Records provided:
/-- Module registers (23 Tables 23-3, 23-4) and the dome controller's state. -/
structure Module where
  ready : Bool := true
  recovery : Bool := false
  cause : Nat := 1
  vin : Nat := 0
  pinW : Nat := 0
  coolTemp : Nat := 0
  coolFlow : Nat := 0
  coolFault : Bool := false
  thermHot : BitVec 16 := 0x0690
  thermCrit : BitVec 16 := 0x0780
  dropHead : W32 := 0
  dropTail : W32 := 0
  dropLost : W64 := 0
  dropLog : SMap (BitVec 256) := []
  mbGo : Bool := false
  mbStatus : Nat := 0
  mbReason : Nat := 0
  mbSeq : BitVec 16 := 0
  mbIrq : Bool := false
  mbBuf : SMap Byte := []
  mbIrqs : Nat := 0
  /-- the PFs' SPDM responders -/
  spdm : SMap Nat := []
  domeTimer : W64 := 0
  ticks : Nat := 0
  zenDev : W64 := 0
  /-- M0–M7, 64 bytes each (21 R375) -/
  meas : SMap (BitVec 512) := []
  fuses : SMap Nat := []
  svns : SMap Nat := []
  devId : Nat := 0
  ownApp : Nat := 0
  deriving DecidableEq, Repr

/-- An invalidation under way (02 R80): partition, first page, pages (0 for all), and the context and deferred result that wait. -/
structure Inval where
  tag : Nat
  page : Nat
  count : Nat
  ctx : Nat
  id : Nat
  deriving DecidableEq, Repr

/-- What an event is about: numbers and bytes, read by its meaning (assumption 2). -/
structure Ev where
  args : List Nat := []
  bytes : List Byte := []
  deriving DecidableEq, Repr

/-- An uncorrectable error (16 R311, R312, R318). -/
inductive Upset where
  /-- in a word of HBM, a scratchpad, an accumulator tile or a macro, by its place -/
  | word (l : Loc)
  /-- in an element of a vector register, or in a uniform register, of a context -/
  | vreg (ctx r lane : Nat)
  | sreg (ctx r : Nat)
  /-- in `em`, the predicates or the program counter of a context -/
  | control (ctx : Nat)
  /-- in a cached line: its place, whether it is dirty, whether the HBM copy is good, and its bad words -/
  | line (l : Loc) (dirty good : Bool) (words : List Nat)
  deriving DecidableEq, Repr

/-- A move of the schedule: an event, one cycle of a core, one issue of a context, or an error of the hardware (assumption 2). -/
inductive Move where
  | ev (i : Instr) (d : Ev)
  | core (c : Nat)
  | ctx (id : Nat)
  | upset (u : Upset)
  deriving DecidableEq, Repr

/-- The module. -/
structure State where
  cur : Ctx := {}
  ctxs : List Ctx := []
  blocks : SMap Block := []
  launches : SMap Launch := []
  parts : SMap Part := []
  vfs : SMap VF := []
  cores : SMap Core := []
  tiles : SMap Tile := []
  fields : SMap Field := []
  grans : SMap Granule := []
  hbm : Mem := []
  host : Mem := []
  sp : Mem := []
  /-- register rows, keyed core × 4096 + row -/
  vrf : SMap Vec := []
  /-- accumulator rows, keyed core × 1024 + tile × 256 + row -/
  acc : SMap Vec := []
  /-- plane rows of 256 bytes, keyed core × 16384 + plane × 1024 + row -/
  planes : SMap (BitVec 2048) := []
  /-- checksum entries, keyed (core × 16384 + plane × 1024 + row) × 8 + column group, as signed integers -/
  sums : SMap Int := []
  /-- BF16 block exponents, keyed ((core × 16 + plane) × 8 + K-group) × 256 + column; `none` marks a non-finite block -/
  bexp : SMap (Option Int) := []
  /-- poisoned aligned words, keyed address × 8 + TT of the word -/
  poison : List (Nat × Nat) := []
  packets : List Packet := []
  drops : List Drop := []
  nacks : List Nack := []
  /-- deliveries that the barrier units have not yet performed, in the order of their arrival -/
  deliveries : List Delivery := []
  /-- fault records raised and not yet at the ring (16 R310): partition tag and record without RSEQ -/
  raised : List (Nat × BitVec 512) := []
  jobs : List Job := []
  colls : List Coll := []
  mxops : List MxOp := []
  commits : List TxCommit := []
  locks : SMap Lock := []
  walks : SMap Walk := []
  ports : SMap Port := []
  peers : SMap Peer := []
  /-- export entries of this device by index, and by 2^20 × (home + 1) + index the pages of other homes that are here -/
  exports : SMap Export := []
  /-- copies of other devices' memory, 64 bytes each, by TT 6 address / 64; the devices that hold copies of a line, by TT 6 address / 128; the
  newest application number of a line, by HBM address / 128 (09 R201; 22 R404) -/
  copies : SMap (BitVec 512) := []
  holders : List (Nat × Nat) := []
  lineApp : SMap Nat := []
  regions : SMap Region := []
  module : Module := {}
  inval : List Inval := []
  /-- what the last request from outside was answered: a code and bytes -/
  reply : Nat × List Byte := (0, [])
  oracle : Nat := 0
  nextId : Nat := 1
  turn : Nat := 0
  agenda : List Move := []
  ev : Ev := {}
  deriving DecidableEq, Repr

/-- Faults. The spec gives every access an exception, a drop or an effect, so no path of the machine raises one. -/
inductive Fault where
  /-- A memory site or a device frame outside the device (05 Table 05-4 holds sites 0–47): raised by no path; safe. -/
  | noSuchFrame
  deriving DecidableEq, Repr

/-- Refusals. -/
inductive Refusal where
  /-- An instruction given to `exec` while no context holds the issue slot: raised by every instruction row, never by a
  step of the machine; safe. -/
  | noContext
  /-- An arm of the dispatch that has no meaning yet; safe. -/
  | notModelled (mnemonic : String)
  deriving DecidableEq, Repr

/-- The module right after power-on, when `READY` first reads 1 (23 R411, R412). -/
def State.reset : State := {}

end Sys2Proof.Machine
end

Problem:
Quote exactly the stretch of lines above that starts at the first one and ends at the line with "(ctx r : Nat)", and nothing beyond it.

Solution for this exercise:
/-- Module registers (23 Tables 23-3, 23-4) and the dome controller's state. -/
structure Module where
  ready : Bool := true
  recovery : Bool := false
  cause : Nat := 1
  vin : Nat := 0
  pinW : Nat := 0
  coolTemp : Nat := 0
  coolFlow : Nat := 0
  coolFault : Bool := false
  thermHot : BitVec 16 := 0x0690
  thermCrit : BitVec 16 := 0x0780
  dropHead : W32 := 0
  dropTail : W32 := 0
  dropLost : W64 := 0
  dropLog : SMap (BitVec 256) := []
  mbGo : Bool := false
  mbStatus : Nat := 0
  mbReason : Nat := 0
  mbSeq : BitVec 16 := 0
  mbIrq : Bool := false
  mbBuf : SMap Byte := []
  mbIrqs : Nat := 0
  /-- the PFs' SPDM responders -/
  spdm : SMap Nat := []
  domeTimer : W64 := 0
  ticks : Nat := 0
  zenDev : W64 := 0
  /-- M0–M7, 64 bytes each (21 R375) -/
  meas : SMap (BitVec 512) := []
  fuses : SMap Nat := []
  svns : SMap Nat := []
  devId : Nat := 0
  ownApp : Nat := 0
  deriving DecidableEq, Repr

/-- An invalidation under way (02 R80): partition, first page, pages (0 for all), and the context and deferred result that wait. -/
structure Inval where
  tag : Nat
  page : Nat
  count : Nat
  ctx : Nat
  id : Nat
  deriving DecidableEq, Repr

/-- What an event is about: numbers and bytes, read by its meaning (assumption 2). -/
structure Ev where
  args : List Nat := []
  bytes : List Byte := []
  deriving DecidableEq, Repr

/-- An uncorrectable error (16 R311, R312, R318). -/
inductive Upset where
  /-- in a word of HBM, a scratchpad, an accumulator tile or a macro, by its place -/
  | word (l : Loc)
  /-- in an element of a vector register, or in a uniform register, of a context -/
  | vreg (ctx r lane : Nat)
  | sreg (ctx r : Nat)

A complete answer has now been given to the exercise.